Judge Dennis Prince never laughed once during this purported "comedy"—not once. 'Nuff said?
Notoriously losing coach, Lambeau Fields (David Koechner, Balls of Fury) has given up on leading teams, managing to stay within the industry by manually extracting semen from racehorses. His former assistant, Freddie (Carl Weathers, Rocky), convinces the coach to head up the wallowing Comebacks, the gridiron embarrassment to Heartland State University. The coach has his work cut out for him as he attempts to sort out the unseemly squad and inserts the unsteady Lance Truman (Matthew Lawrence, Boy Meets World) as quarterback. As the losses pile up, Coach Fields sharpens his determination and somehow guides the team to the South-Southwest Conference Championship at the 2nd Annual Toilet Bowl.

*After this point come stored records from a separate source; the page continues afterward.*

theorem spreadSsf_keep : ∀ a0 a1 a2, keep ((spreadSsf a0 a1 a2)) = keep a2 := by
  intro a0 a1 a2
  induction a0 generalizing a1 a2 with
  | zero =>
    unfold spreadSsf
    repeat' (first
      | with_reducible rfl
      | with_reducible assumption
      | simp only [↓keep_mk, ↓keep_fold, ↓id_eq, ↓after_next, ↓putDefect_keep]
      | simp only [*]
      | with_reducible refine keep_ite _ _ _ _ ?_ ?_
      | with_reducible refine keep_after_ite _ _ _ _ _ ?_ ?_
      | with_reducible refine keep_ite_snd _ _ _ _ ?_ ?_
      | with_reducible refine keep_ite_snd2 _ _ _ _ ?_ ?_
      | with_reducible refine (keep_foldl _ ?_ _ _).trans ?_
      | with_reducible refine (keep_foldl_snd _ ?_ _ _).trans ?_
      | (intros; simp only [*])
      | intro _
      | (split <;> try (rename_i h; first
          | (have k := (congrArg (fun p : _ × State => keep p.2) h).symm; simp only [↓keep_mk, ↓keep_fold, ↓id_eq, ↓after_next, ↓putDefect_keep] at k)
          | (have k := (congrArg (fun p : _ × _ × State => keep p.2.2) h).symm; simp only [↓keep_mk, ↓keep_fold, ↓id_eq, ↓after_next, ↓putDefect_keep] at k))))
  | succ n ih =>
    unfold spreadSsf
    repeat' (first
      | with_reducible rfl
      | with_reducible assumption
      | simp only [↓keep_mk, ↓keep_fold, ↓id_eq, ↓after_next, ↓ih, ↓putDefect_keep]
      | simp only [*]
      | with_reducible refine keep_ite _ _ _ _ ?_ ?_
      | with_reducible refine keep_after_ite _ _ _ _ _ ?_ ?_
      | with_reducible refine keep_ite_snd _ _ _ _ ?_ ?_
      | with_reducible refine keep_ite_snd2 _ _ _ _ ?_ ?_
      | with_reducible refine (keep_foldl _ ?_ _ _).trans ?_
      | with_reducible refine (keep_foldl_snd _ ?_ _ _).trans ?_
      | (intros; simp only [*])
      | intro _
      | (split <;> try (rename_i h; first
          | (have k := (congrArg (fun p : _ × State => keep p.2) h).symm; simp only [↓keep_mk, ↓keep_fold, ↓id_eq, ↓after_next, ↓ih, ↓putDefect_keep] at k)
          | (have k := (congrArg (fun p : _ × _ × State => keep p.2.2) h).symm; simp only [↓keep_mk, ↓keep_fold, ↓id_eq, ↓after_next, ↓ih, ↓putDefect_keep] at k))))

theorem timingUpdate_keep : ∀ a0, keep (timingUpdate a0) = keep a0 := by
  intro a0
  unfold timingUpdate
  rfl

theorem defectsChangedAll_keep : ∀ a0 a1, keep (defectsChangedAll a0 a1) = keep a1 := by
  intro a0 a1
  unfold defectsChangedAll
  repeat' (first
    | with_reducible rfl
    | with_reducible assumption
    | simp only [↓keep_mk, ↓keep_fold, ↓id_eq, ↓after_next, ↓protUpdate_keep, ↓clientsUpdate_keep, ↓timingUpdate_keep, ↓spreadSsf_keep]
    | with_reducible refine keep_ite _ _ _ _ ?_ ?_
    | with_reducible refine keep_after_ite _ _ _ _ _ ?_ ?_
    | with_reducible refine (keep_foldl _ ?_ _ _).trans ?_
    | with_reducible refine (keep_foldl_snd _ ?_ _ _).trans ?_
    | (intros; simp only [*])
    | intro _
    | split)

theorem defectsChanged_keep : ∀ a0 a1, keep (defectsChanged a0 a1) = keep a1 := by
  intro a0 a1
  unfold defectsChanged
  simp only [defectsChangedAll_keep]

theorem timJudge_keep : ∀ a0 a1 a2, keep (timJudge a0 a1 a2) = keep a2 := by
  intro a0 a1 a2
  unfold timJudge
  simp only [↓keep_mk, ↓keep_fold, ↓id_eq, ↓after_next, ↓defectsChanged_keep, ↓putDefect_keep, ↓modMon_keep]
  (repeat' split) <;> simp only [↓keep_mk, ↓keep_fold, ↓id_eq, ↓after_next, ↓defectsChanged_keep, ↓putDefect_keep, ↓modMon_keep]

theorem takeLabel_keep : ∀ a0 a1 a2, keep (takeLabel a0 a1 a2) = keep a2 := by
  intro a0 a1 a2
  unfold takeLabel
  simp only [↓keep_mk, ↓keep_fold, ↓id_eq, ↓after_next, ↓modMon_keep, ↓putDefect_keep]
  (repeat' split) <;> simp only [↓keep_mk, ↓keep_fold, ↓id_eq, ↓after_next, ↓modMon_keep, ↓putDefect_keep]

/-! ### FwdOps.lean -/

theorem modFwd_keep : ∀ a0 a1, keep (modFwd a0 a1) = keep a1 := by
  intro a0 a1
  unfold modFwd
  rfl

theorem modPipe_keep : ∀ a0 a1 a2, keep (modPipe a0 a1 a2) = keep a2 := by
  intro a0 a1 a2
  unfold modPipe
  rfl

theorem ecmpUpdate_keep : ∀ a0, keep (ecmpUpdate a0) = keep a0 := by
  intro a0
  unfold ecmpUpdate
  repeat' (first
    | with_reducible rfl
    | with_reducible assumption
    | simp only [↓keep_mk, ↓keep_fold, ↓id_eq, ↓after_next, ↓raise_keep, ↓modFwd_keep, ↓skipDevice_keep]
    | with_reducible refine keep_ite _ _ _ _ ?_ ?_
    | with_reducible refine keep_after_ite _ _ _ _ _ ?_ ?_
    | with_reducible refine (keep_foldl _ ?_ _ _).trans ?_
    | with_reducible refine (keep_foldl_snd _ ?_ _ _).trans ?_
    | (intros; simp only [*])
    | intro _
    | split)

theorem parseReset_keep : ∀ a0 a1, keep (parseReset a0 a1) = keep a1 := by
  intro a0 a1
  unfold parseReset
  (repeat' split) <;> rfl

theorem setCfg_keep : ∀ a0 a1 a2, keep (setCfg a0 a1 a2) = keep a2 := by
  intro a0 a1 a2
  unfold setCfg
  (repeat' split) <;> rfl

theorem polClamp_keep : ∀ a0 a1 a2, keep (polClamp a0 a1 a2) = keep a2 := by
  intro a0 a1 a2
  unfold polClamp
  rfl

theorem pipeCount_keep : ∀ a0 a1 a2 a3, keep (pipeCount a0 a1 a2 a3) = keep a3 := by
  intro a0 a1 a2 a3
  unfold pipeCount
  simp only [ctrAdd48_keep]

theorem replicateFrame_keep : ∀ a0 a1 a2, keep (replicateFrame a0 a1 a2) = keep a2 := by
  intro a0 a1 a2
  unfold replicateFrame
  (repeat' split) <;> simp only [↓keep_mk, ↓keep_fold, ↓id_eq, ↓after_next, ↓emit_keep, ↓twinCount_keep]

theorem noteDecision_keep : ∀ a0 a1 a2, keep ((noteDecision a0 a1 a2).2) = keep a2 := by
  intro a0 a1 a2
  unfold noteDecision
  (repeat' split) <;> simp only [↓keep_mk, ↓keep_fold, ↓id_eq, ↓after_next, ↓replicateFrame_keep]

theorem police_keep : ∀ a0 a1 a2 a3 a4, keep ((police a0 a1 a2 a3 a4).2) = keep a4 := by
  intro a0 a1 a2 a3 a4
  unfold police
  rfl

theorem statAdd_keep : ∀ a0 a1 a2, keep (statAdd a0 a1 a2) = keep a2 := by
  intro a0 a1 a2
  unfold statAdd
  rfl

/-! ### TimeOps.lean -/

theorem syncEStep_keep : ∀ a0 a1, keep (syncEStep a0 a1) = keep a1 := by
  intro a0 a1
  unfold syncEStep
  simp only [↓keep_mk, ↓keep_fold, ↓id_eq, ↓after_next, ↓raise_keep]
  (repeat' split) <;> simp only [↓keep_mk, ↓keep_fold, ↓id_eq, ↓after_next, ↓raise_keep]

theorem syncEUpdate_keep : ∀ a0, keep (syncEUpdate a0) = keep a0 := by
  intro a0
  unfold syncEUpdate
  simp only [syncEStep_keep]

theorem timeCount_keep : ∀ a0 a1 a2 a3, keep (timeCount a0 a1 a2 a3) = keep a3 := by
  intro a0 a1 a2 a3
  unfold timeCount
  simp only [ctrAdd48_keep]

theorem modTimePort_keep : ∀ a0 a1 a2, keep (modTimePort a0 a1 a2) = keep a2 := by
  intro a0 a1 a2
  unfold modTimePort
  rfl

theorem tsStore_keep : ∀ a0 a1 a2 a3 a4 a5 a6, keep (tsStore a0 a1 a2 a3 a4 a5 a6) = keep a6 := by
  intro a0 a1 a2 a3 a4 a5 a6
  unfold tsStore
  simp only [↓keep_mk, ↓keep_fold, ↓id_eq, ↓after_next, ↓timeCount_keep, ↓modTimePort_keep]
  (repeat' split) <;> simp only [↓keep_mk, ↓keep_fold, ↓id_eq, ↓after_next, ↓timeCount_keep, ↓modTimePort_keep]

theorem setTimeState_keep : ∀ a0 a1, keep (setTimeState a0 a1) = keep a1 := by
  intro a0 a1
  unfold setTimeState
  (repeat' split) <;> simp only [↓keep_mk, ↓keep_fold, ↓id_eq, ↓after_next, ↓raise_keep]

theorem cutTide_keep : ∀ a0, keep (cutTide a0) = keep a0 := by
  intro a0
  unfold cutTide
  rfl

theorem basisIncomplete_keep : ∀ a0, keep (basisIncomplete a0) = keep a0 := by
  intro a0
  unfold basisIncomplete
  rfl

theorem basisChange_keep : ∀ a0 a1 a2 a3, keep (basisChange a0 a1 a2 a3) = keep a3 := by
  intro b n t s
  unfold basisChange
  rw [timeCount_keep, raise_keep, basisIncomplete_keep]
  exact (keep_mk _ _ _ _ _ _ _ _ _ _ _ _ _ _ _ _ _ _ _ _ _ _ _ _ _ _ _ _).trans (keep_fold s)

theorem stepTide_keep : ∀ a0, keep (stepTide a0) = keep a0 := by
  intro a0
  unfold stepTide
  (repeat' split) <;> simp only [↓keep_mk, ↓keep_fold, ↓id_eq, ↓after_next, ↓basisChange_keep, ↓setTimeState_keep]

theorem tsRoom_keep : ∀ a0 a1, keep (tsRoom a0 a1) = keep a1 := by
  intro a0 a1
  unfold tsRoom
  simp only [↓keep_mk, ↓keep_fold, ↓id_eq, ↓after_next, ↓ctrPut_keep, ↓modTimePort_keep]
  (repeat' split) <;> simp only [↓keep_mk, ↓keep_fold, ↓id_eq, ↓after_next, ↓ctrPut_keep, ↓modTimePort_keep]

/-! ### LearnOps.lean -/

theorem modLearn_keep : ∀ a0 a1, keep (modLearn a0 a1) = keep a1 := by
  intro a0 a1
  unfold modLearn
  rfl

theorem learnCount_keep : ∀ a0 a1 a2, keep (learnCount a0 a1 a2) = keep a2 := by
  intro a0 a1 a2
  unfold learnCount
  simp only [ctrAdd48_keep]

theorem moveEntry_keep : ∀ a0 a1 a2 a3, keep (moveEntry a0 a1 a2 a3) = keep a3 := by
  intro a0 a1 a2 a3
  unfold moveEntry
  (repeat' split) <;> simp only [↓keep_mk, ↓keep_fold, ↓id_eq, ↓after_next, ↓dillPut_keep]

theorem hostPut_keep : ∀ a0 a1 a2 a3 a4, keep (hostPut a0 a1 a2 a3 a4) = keep a4 := by
  intro a0 a1 a2 a3 a4
  unfold hostPut
  simp only [↓keep_mk, ↓keep_fold, ↓id_eq, ↓after_next, ↓ringCount_keep]
  (repeat' split) <;> simp only [↓keep_mk, ↓keep_fold, ↓id_eq, ↓after_next, ↓ringCount_keep]

theorem punt_keep : ∀ a0 a1 a2 a3, keep (punt a0 a1 a2 a3) = keep a3 := by
  intro a0 a1 a2 a3
  unfold punt
  simp only [↓keep_mk, ↓keep_fold, ↓id_eq, ↓after_next, ↓police_keep, ↓pipeCount_keep, ↓hostPut_keep]
  (repeat' split) <;> simp only [↓keep_mk, ↓keep_fold, ↓id_eq, ↓after_next, ↓police_keep, ↓pipeCount_keep, ↓hostPut_keep]

theorem setHit_keep : ∀ a0 a1, keep (setHit a0 a1) = keep a1 := by
  intro a0 a1
  unfold setHit
  (repeat' split) <;> rfl

theorem slotPut_keep : ∀ a0 a1, keep (slotPut a0 a1) = keep a1 := by
  intro a0 a1
  unfold slotPut
  rfl

theorem slotDrop_keep : ∀ a0 a1 a2, keep (slotDrop a0 a1 a2) = keep a2 := by
  intro a0 a1 a2
  unfold slotDrop
  rfl

theorem stationMove_keep : ∀ a0 a1 a2 a3 a4 a5, keep (stationMove a0 a1 a2 a3 a4 a5) = keep a5 := by
  intro a0 a1 a2 a3 a4 a5
  unfold stationMove
  simp only [↓keep_mk, ↓keep_fold, ↓id_eq, ↓after_next, ↓learnLog_keep, ↓learnCount_keep, ↓moveEntry_keep, ↓raise_keep, ↓slotPut_keep, ↓slotDrop_keep]
  (repeat' split) <;> simp only [↓keep_mk, ↓keep_fold, ↓id_eq, ↓after_next, ↓learnLog_keep, ↓learnCount_keep, ↓moveEntry_keep, ↓raise_keep, ↓slotPut_keep, ↓slotDrop_keep]

/-! ### Ingress.lean -/

theorem detCount_keep : ∀ a0 a1 a2, keep (detCount a0 a1 a2) = keep a2 := by
  intro a0 a1 a2
  unfold detCount
  simp only [ctrAdd48_keep]

theorem streamCount_keep : ∀ a0 a1 a2 a3, keep (streamCount a0 a1 a2 a3) = keep a3 := by
  intro a0 a1 a2 a3
  unfold streamCount
  rfl

theorem dealIn_keep : ∀ a0 a1 a2, keep (dealIn a0 a1 a2) = keep a2 := by
  intro a0 a1 a2
  unfold dealIn
  simp only [↓keep_mk, ↓keep_fold, ↓id_eq, ↓after_next, ↓modFwd_keep, ↓modPipe_keep]
  (repeat' split) <;> simp only [↓keep_mk, ↓keep_fold, ↓id_eq, ↓after_next, ↓modFwd_keep, ↓modPipe_keep]
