theorem execGateStatus_keep : ∀ a0 a1 a2, keep (after (execGateStatus a0 a1 a2) a2) = keep a2 := fun _ _ _ => runCommand_keep _ actGateStatus_keep _ _ _

theorem actDetCounters_keep (c : Ctx) (q : List Word) (s : State) : keep (actDetCounters c q s).st = keep s := by
  unfold actDetCounters
  rfl

theorem execDetCounters_keep : ∀ a0 a1 a2, keep (after (execDetCounters a0 a1 a2) a2) = keep a2 := fun _ _ _ => runCommand_keep _ actDetCounters_keep _ _ _

theorem gatesRestart_keep : ∀ a0, keep (gatesRestart a0) = keep a0 := by
  intro a0
  unfold gatesRestart
  repeat' (first
    | with_reducible rfl
    | with_reducible assumption
    | simp only [↓keep_mk, ↓keep_fold, ↓id_eq, ↓after_next, ↓modGate_keep, ↓detCount_keep, ↓raise_keep]
    | with_reducible refine keep_ite _ _ _ _ ?_ ?_
    | with_reducible refine keep_after_ite _ _ _ _ _ ?_ ?_
    | with_reducible refine (keep_foldl _ ?_ _ _).trans ?_
    | with_reducible refine (keep_foldl_snd _ ?_ _ _).trans ?_
    | (intros; simp only [*])
    | intro _
    | split)

theorem detBoundary_keep : ∀ a0, keep (detBoundary a0) = keep a0 := by
  intro a0
  unfold detBoundary
  repeat' (first
    | with_reducible rfl
    | with_reducible assumption
    | simp only [↓keep_mk, ↓keep_fold, ↓id_eq, ↓after_next, ↓modDet_keep, ↓lowCheck_keep, ↓gateCommit_keep, ↓modGate_keep]
    | with_reducible refine keep_ite _ _ _ _ ?_ ?_
    | with_reducible refine keep_after_ite _ _ _ _ _ ?_ ?_
    | with_reducible refine (keep_foldl _ ?_ _ _).trans ?_
    | with_reducible refine (keep_foldl_snd _ ?_ _ _).trans ?_
    | (intros; simp only [*])
    | intro _
    | split)

theorem recoverFrame_keep : ∀ a0 a1 a2, keep ((recoverFrame a0 a1 a2).2) = keep a2 := by
  intro a0 a1 a2
  unfold recoverFrame
  repeat' (first
    | with_reducible rfl
    | with_reducible assumption
    | simp only [↓keep_mk, ↓keep_fold, ↓id_eq, ↓after_next, ↓ctrAdd64_keep, ↓modDet_keep]
    | with_reducible refine keep_ite _ _ _ _ ?_ ?_
    | with_reducible refine keep_after_ite _ _ _ _ _ ?_ ?_
    | with_reducible refine (keep_foldl _ ?_ _ _).trans ?_
    | with_reducible refine (keep_foldl_snd _ ?_ _ _).trans ?_
    | (intros; simp only [*])
    | intro _
    | split)

theorem meterFrame_keep : ∀ a0 a1 a2, keep ((meterFrame a0 a1 a2).2) = keep a2 := by
  intro a0 a1 a2
  unfold meterFrame
  simp only [↓keep_mk, ↓keep_fold, ↓id_eq, ↓after_next, ↓modDet_keep, ↓streamCount_keep, ↓raise_keep]
  (repeat' split) <;> simp only [↓keep_mk, ↓keep_fold, ↓id_eq, ↓after_next, ↓modDet_keep, ↓streamCount_keep, ↓raise_keep]

theorem sequenceFrame_keep : ∀ a0 a1 a2, keep ((sequenceFrame a0 a1 a2).2) = keep a2 := by
  intro a0 a1 a2
  unfold sequenceFrame
  (repeat' split) <;> rfl
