theorem execDillStatus_keep : ∀ a0 a1 a2, keep (after (execDillStatus a0 a1 a2) a2) = keep a2 := fun _ _ _ => runCommand_keep _ actDillStatus_keep _ _ _

theorem routeChange_keep : ∀ a0 a1 a2 a3, keep (routeChange a0 a1 a2 a3) = keep a3 := by
  intro a0 a1 a2 a3
  unfold routeChange
  simp only [sorrelCheck_keep, modTab_keep]

theorem actSorrelAdd_keep (c : Ctx) (q : List Word) (s : State) : keep (actSorrelAdd c q s).st = keep s := by
  unfold actSorrelAdd
  simp only [↓keep_mk, ↓keep_fold, ↓id_eq, ↓after_next, ↓fail_keep, ↓done_keep, ↓routeChange_keep]
  (repeat' split) <;> simp only [↓keep_mk, ↓keep_fold, ↓id_eq, ↓after_next, ↓fail_keep, ↓done_keep, ↓routeChange_keep]

theorem execSorrelAdd_keep : ∀ a0 a1 a2, keep (after (execSorrelAdd a0 a1 a2) a2) = keep a2 := fun _ _ _ => runCommand_keep _ actSorrelAdd_keep _ _ _

theorem actSorrelSet_keep (c : Ctx) (q : List Word) (s : State) : keep (actSorrelSet c q s).st = keep s := by
  unfold actSorrelSet
  simp only [↓keep_mk, ↓keep_fold, ↓id_eq, ↓after_next, ↓fail_keep, ↓done_keep, ↓routeChange_keep]
  (repeat' split) <;> simp only [↓keep_mk, ↓keep_fold, ↓id_eq, ↓after_next, ↓fail_keep, ↓done_keep, ↓routeChange_keep]

theorem execSorrelSet_keep : ∀ a0 a1 a2, keep (after (execSorrelSet a0 a1 a2) a2) = keep a2 := fun _ _ _ => runCommand_keep _ actSorrelSet_keep _ _ _

theorem actSorrelDelete_keep (c : Ctx) (q : List Word) (s : State) : keep (actSorrelDelete c q s).st = keep s := by
  unfold actSorrelDelete
  simp only [↓keep_mk, ↓keep_fold, ↓id_eq, ↓after_next, ↓fail_keep, ↓done_keep, ↓routeChange_keep]
  (repeat' split) <;> simp only [↓keep_mk, ↓keep_fold, ↓id_eq, ↓after_next, ↓fail_keep, ↓done_keep, ↓routeChange_keep]

theorem execSorrelDelete_keep : ∀ a0 a1 a2, keep (after (execSorrelDelete a0 a1 a2) a2) = keep a2 := fun _ _ _ => runCommand_keep _ actSorrelDelete_keep _ _ _

theorem actSorrelGet_keep (c : Ctx) (q : List Word) (s : State) : keep (actSorrelGet c q s).st = keep s := by
  unfold actSorrelGet
  (repeat' split) <;> rfl

theorem execSorrelGet_keep : ∀ a0 a1 a2, keep (after (execSorrelGet a0 a1 a2) a2) = keep a2 := fun _ _ _ => runCommand_keep _ actSorrelGet_keep _ _ _

theorem actSorrelMatch_keep (c : Ctx) (q : List Word) (s : State) : keep (actSorrelMatch c q s).st = keep s := by
  unfold actSorrelMatch
  (repeat' split) <;> rfl

theorem execSorrelMatch_keep : ∀ a0 a1 a2, keep (after (execSorrelMatch a0 a1 a2) a2) = keep a2 := fun _ _ _ => runCommand_keep _ actSorrelMatch_keep _ _ _

theorem actSorrelStatus_keep (c : Ctx) (q : List Word) (s : State) : keep (actSorrelStatus c q s).st = keep s := by
  unfold actSorrelStatus
  rfl

theorem execSorrelStatus_keep : ∀ a0 a1 a2, keep (after (execSorrelStatus a0 a1 a2) a2) = keep a2 := fun _ _ _ => runCommand_keep _ actSorrelStatus_keep _ _ _

theorem actSageGroupCreate_keep (c : Ctx) (q : List Word) (s : State) : keep (actSageGroupCreate c q s).st = keep s := by
  unfold actSageGroupCreate
  simp only [↓keep_mk, ↓keep_fold, ↓id_eq, ↓after_next, ↓reply_keep, ↓modTab_keep, ↓fail_keep]
  (repeat' split) <;> simp only [↓keep_mk, ↓keep_fold, ↓id_eq, ↓after_next, ↓reply_keep, ↓modTab_keep, ↓fail_keep]

theorem execSageGroupCreate_keep : ∀ a0 a1 a2, keep (after (execSageGroupCreate a0 a1 a2) a2) = keep a2 := fun _ _ _ => runCommand_keep _ actSageGroupCreate_keep _ _ _

theorem actSageGroupDelete_keep (c : Ctx) (q : List Word) (s : State) : keep (actSageGroupDelete c q s).st = keep s := by
  unfold actSageGroupDelete
  (repeat' split) <;> rfl

theorem execSageGroupDelete_keep : ∀ a0 a1 a2, keep (after (execSageGroupDelete a0 a1 a2) a2) = keep a2 := fun _ _ _ => runCommand_keep _ actSageGroupDelete_keep _ _ _
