theorem bwBoundary_keep : ∀ a0 a1 a2, keep (bwBoundary a0 a1 a2) = keep a2 := by
  intro a0 a1 a2
  unfold bwBoundary
  rfl

theorem bwOpened_keep : ∀ a0 a1, keep (bwOpened a0 a1) = keep a1 := by
  intro a0 a1
  unfold bwOpened
  rfl

theorem bankBoundary_keep : ∀ a0, keep (bankBoundary a0) = keep a0 := by
  intro a0
  unfold bankBoundary
  rfl

theorem execDumpRecordWritten_keep : ∀ a0 a1 a2 a3, keep (after (execDumpRecordWritten a0 a1 a2 a3) a3) = keep a3 := by
  intro a0 a1 a2 a3
  unfold execDumpRecordWritten
  simp only [↓keep_mk, ↓keep_fold, ↓id_eq, ↓after_next, ↓State_atTime_keep, ↓modTel_keep, ↓pioCount_keep, ↓raise_keep, ↓hostWrite_keep, ↓telCount_keep]
  (repeat' split) <;> simp only [↓keep_mk, ↓keep_fold, ↓id_eq, ↓after_next, ↓State_atTime_keep, ↓modTel_keep, ↓pioCount_keep, ↓raise_keep, ↓hostWrite_keep, ↓telCount_keep]

theorem execSampleMpc_keep : ∀ a0 a1 a2 a3, keep (after (execSampleMpc a0 a1 a2 a3) a3) = keep a3 := by
  intro a0 a1 a2 a3
  unfold execSampleMpc
  repeat' (first
    | with_reducible rfl
    | with_reducible assumption
    | simp only [↓keep_mk, ↓keep_fold, ↓id_eq, ↓after_next, ↓State_atTime_keep, ↓modBank_keep, ↓sampleAllowed_keep, ↓raise_keep]
    | simp only [*]
    | with_reducible refine keep_ite _ _ _ _ ?_ ?_
    | with_reducible refine keep_after_ite _ _ _ _ _ ?_ ?_
    | with_reducible refine keep_ite_snd _ _ _ _ ?_ ?_
    | with_reducible refine keep_ite_snd2 _ _ _ _ ?_ ?_
    | with_reducible refine (keep_foldl _ ?_ _ _).trans ?_
    | with_reducible refine (keep_foldl_snd _ ?_ _ _).trans ?_
    | (intros; simp only [*])
    | intro _
    | (split <;> try (rename_i h; first
        | (have k := (congrArg (fun p : _ × State => keep p.2) h).symm; simp only [↓keep_mk, ↓keep_fold, ↓id_eq, ↓after_next, ↓State_atTime_keep, ↓modBank_keep, ↓sampleAllowed_keep, ↓raise_keep] at k)
        | (have k := (congrArg (fun p : _ × _ × State => keep p.2.2) h).symm; simp only [↓keep_mk, ↓keep_fold, ↓id_eq, ↓after_next, ↓State_atTime_keep, ↓modBank_keep, ↓sampleAllowed_keep, ↓raise_keep] at k))))

/-! ### HostOps.lean -/

theorem freeBytes_keep : ∀ a0 a1, keep ((freeBytes a0 a1).2) = keep a1 := by
  intro a0 a1
  unfold freeBytes
  rfl

theorem modHost_keep : ∀ a0 a1, keep (modHost a0 a1) = keep a1 := by
  intro a0 a1
  unfold modHost
  rfl

theorem mbRefuse_keep : ∀ a0 a1 a2, keep (mbRefuse a0 a1 a2) = keep a2 := by
  intro a0 a1 a2
  unfold mbRefuse
  simp only [↓keep_mk, ↓keep_fold, ↓id_eq, ↓after_next, ↓lockViol_keep, ↓raise_keep, ↓putMb_keep]
  (repeat' split) <;> simp only [↓keep_mk, ↓keep_fold, ↓id_eq, ↓after_next, ↓lockViol_keep, ↓raise_keep, ↓putMb_keep]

And this would be a good time to flush.
Let's not waste any more time here: The Comebacks is an entirely unfunny endeavor that hasn't a clue about what makes parody work. Instead of playing the humor absolutely straight and allowing an audience to decide for itself when to laugh, this misfire is guided by an "audience laughter" prompt that's turned toward the production cast and crew. Ask the folks involved in this production and they'll tell you this is an absolute rib-splitting romp. The audience, however, isn't included in on the gag. Seemingly, any humor that might have existed in the film must have been anecdotal in which a privy production crew could watch the footage and laugh about the off-camera shenanigans that took place during the shoot. Again, the audience is still waiting to laugh (and, truthfully, I didn't laugh once, not once). If ever you wandered into a movie megaplex in the cold days of January and stepped into the empty auditorium where The Comebacks was on screen, you'd have quickly discovered why there were no other patrons in the theater and you'd likely have exited, too.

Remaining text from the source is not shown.